== PROVIDED MATERIAL ==
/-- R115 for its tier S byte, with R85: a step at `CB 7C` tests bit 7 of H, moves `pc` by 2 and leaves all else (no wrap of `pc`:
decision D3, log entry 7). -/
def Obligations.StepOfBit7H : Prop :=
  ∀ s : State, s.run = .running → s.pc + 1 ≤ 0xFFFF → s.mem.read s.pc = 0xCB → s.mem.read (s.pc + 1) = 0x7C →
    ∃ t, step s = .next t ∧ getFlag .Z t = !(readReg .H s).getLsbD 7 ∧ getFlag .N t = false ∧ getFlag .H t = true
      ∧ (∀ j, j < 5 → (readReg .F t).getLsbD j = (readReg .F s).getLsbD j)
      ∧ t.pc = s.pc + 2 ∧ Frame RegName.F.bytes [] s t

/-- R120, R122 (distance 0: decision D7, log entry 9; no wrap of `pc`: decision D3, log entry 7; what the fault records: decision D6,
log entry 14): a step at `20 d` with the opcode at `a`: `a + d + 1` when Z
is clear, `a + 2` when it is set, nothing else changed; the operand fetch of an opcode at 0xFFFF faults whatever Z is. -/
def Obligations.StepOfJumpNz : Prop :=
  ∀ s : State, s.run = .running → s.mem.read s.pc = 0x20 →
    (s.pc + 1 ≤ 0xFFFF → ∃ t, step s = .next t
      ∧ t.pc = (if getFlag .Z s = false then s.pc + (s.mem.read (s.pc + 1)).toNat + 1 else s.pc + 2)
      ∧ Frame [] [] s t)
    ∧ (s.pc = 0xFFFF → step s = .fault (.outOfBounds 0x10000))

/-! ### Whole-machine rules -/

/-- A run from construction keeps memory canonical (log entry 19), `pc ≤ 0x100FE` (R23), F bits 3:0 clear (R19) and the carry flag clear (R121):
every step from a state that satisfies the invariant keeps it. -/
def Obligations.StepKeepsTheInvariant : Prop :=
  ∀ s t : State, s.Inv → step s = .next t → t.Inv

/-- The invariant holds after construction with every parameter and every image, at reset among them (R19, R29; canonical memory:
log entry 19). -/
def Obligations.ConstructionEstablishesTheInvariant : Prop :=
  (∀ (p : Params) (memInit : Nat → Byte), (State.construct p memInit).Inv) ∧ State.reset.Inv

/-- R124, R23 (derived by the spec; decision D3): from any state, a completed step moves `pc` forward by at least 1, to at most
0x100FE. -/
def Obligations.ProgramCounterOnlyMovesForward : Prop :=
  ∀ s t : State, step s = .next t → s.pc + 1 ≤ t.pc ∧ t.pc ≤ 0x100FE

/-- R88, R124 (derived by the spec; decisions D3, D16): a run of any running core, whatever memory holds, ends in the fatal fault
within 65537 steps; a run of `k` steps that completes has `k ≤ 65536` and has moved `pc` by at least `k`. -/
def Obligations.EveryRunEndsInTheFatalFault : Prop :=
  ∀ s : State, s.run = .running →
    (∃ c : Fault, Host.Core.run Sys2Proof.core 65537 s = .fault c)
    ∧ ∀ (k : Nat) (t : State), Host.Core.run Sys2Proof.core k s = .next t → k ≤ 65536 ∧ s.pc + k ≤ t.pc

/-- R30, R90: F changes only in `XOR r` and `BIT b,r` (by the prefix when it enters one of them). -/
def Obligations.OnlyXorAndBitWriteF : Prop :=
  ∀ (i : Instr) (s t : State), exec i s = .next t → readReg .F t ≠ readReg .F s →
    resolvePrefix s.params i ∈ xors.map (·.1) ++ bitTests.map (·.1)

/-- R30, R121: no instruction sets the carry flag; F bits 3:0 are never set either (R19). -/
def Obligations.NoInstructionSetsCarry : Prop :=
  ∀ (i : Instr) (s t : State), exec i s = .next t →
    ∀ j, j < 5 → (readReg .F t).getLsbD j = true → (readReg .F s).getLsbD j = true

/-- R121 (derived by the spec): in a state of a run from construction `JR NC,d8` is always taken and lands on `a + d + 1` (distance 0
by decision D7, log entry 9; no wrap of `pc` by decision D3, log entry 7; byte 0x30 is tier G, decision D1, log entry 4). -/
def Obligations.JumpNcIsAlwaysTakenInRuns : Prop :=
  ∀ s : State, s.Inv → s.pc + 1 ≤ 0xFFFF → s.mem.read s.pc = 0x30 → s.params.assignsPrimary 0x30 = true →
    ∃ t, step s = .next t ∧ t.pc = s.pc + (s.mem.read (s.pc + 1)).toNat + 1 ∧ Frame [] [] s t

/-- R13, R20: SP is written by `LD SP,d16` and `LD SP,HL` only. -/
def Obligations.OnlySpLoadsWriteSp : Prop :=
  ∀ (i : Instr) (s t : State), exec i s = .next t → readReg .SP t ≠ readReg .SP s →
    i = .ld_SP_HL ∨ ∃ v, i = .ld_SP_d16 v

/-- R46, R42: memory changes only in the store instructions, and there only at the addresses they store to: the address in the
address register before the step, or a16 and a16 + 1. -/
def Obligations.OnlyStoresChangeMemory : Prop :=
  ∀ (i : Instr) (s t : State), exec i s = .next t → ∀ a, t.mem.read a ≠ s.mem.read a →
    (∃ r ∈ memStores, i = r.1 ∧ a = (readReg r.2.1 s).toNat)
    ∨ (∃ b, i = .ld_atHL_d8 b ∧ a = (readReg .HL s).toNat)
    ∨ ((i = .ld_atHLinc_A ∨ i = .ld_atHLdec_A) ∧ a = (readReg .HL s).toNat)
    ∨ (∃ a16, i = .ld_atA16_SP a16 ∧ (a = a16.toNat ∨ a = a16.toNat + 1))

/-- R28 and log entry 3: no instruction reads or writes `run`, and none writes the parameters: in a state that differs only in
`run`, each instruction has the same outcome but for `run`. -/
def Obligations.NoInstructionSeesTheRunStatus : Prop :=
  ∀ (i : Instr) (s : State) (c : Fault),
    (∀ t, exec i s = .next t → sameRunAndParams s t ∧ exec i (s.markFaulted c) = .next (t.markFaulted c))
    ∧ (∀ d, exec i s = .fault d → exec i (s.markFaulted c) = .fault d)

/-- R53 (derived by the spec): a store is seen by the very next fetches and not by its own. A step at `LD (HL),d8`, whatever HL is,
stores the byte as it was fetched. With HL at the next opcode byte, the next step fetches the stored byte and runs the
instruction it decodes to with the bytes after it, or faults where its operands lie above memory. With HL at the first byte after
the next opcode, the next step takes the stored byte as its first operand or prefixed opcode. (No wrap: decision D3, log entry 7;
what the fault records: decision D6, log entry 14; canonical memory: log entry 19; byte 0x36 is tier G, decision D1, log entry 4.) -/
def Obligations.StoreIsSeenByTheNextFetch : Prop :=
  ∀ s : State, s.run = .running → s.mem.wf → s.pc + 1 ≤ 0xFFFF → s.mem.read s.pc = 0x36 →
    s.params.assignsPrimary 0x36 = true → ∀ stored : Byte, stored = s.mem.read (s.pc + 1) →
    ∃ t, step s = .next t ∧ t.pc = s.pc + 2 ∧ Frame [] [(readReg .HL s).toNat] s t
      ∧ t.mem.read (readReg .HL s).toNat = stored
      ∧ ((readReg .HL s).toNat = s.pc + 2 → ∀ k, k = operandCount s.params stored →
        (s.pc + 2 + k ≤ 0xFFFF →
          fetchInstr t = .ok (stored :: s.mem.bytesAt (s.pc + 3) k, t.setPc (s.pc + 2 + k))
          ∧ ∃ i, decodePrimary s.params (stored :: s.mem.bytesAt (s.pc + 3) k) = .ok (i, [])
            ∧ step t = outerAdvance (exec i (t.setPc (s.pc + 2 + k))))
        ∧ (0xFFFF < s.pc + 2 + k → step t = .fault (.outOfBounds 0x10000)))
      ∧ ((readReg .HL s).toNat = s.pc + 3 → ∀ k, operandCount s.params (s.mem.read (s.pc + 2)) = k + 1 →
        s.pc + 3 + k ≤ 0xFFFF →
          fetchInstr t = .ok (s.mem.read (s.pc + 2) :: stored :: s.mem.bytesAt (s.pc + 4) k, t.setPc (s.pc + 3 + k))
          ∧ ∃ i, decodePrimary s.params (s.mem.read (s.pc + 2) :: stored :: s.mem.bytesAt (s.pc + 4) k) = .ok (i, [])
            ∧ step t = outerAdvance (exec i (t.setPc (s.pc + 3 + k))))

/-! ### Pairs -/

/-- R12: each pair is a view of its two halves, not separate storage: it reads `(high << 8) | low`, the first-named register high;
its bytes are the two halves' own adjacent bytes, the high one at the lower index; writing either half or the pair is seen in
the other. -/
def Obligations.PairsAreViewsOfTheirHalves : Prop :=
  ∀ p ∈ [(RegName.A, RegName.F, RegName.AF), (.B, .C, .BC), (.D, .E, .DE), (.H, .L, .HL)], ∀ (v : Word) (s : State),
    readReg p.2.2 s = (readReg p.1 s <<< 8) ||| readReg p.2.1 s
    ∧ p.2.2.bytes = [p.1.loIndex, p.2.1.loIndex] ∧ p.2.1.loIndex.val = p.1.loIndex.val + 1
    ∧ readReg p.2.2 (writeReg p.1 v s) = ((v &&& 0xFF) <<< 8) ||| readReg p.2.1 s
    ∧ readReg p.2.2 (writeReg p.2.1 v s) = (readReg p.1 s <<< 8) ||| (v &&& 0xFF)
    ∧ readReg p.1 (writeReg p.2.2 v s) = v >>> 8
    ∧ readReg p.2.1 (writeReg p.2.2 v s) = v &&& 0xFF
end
===
■ WORK TO BE COMPLETED
Look above for the line that contains "of them). -/". Starting there, transcribe every line exactly until you have copied the line that contains "def Obligations.JumpNcIsAlwaysTakenInRuns : Prop".

■ OUTPUT FOR THIS EXERCISE
/-- R30, R90: F changes only in `XOR r` and `BIT b,r` (by the prefix when it enters one of them). -/
def Obligations.OnlyXorAndBitWriteF : Prop :=
  ∀ (i : Instr) (s t : State), exec i s = .next t → readReg .F t ≠ readReg .F s →
    resolvePrefix s.params i ∈ xors.map (·.1) ++ bitTests.map (·.1)

/-- R30, R121: no instruction sets the carry flag; F bits 3:0 are never set either (R19). -/
def Obligations.NoInstructionSetsCarry : Prop :=
  ∀ (i : Instr) (s t : State), exec i s = .next t →
    ∀ j, j < 5 → (readReg .F t).getLsbD j = true → (readReg .F s).getLsbD j = true

/-- R121 (derived by the spec): in a state of a run from construction `JR NC,d8` is always taken and lands on `a + d + 1` (distance 0
by decision D7, log entry 9; no wrap of `pc` by decision D3, log entry 7; byte 0x30 is tier G, decision D1, log entry 4). -/
def Obligations.JumpNcIsAlwaysTakenInRuns : Prop :=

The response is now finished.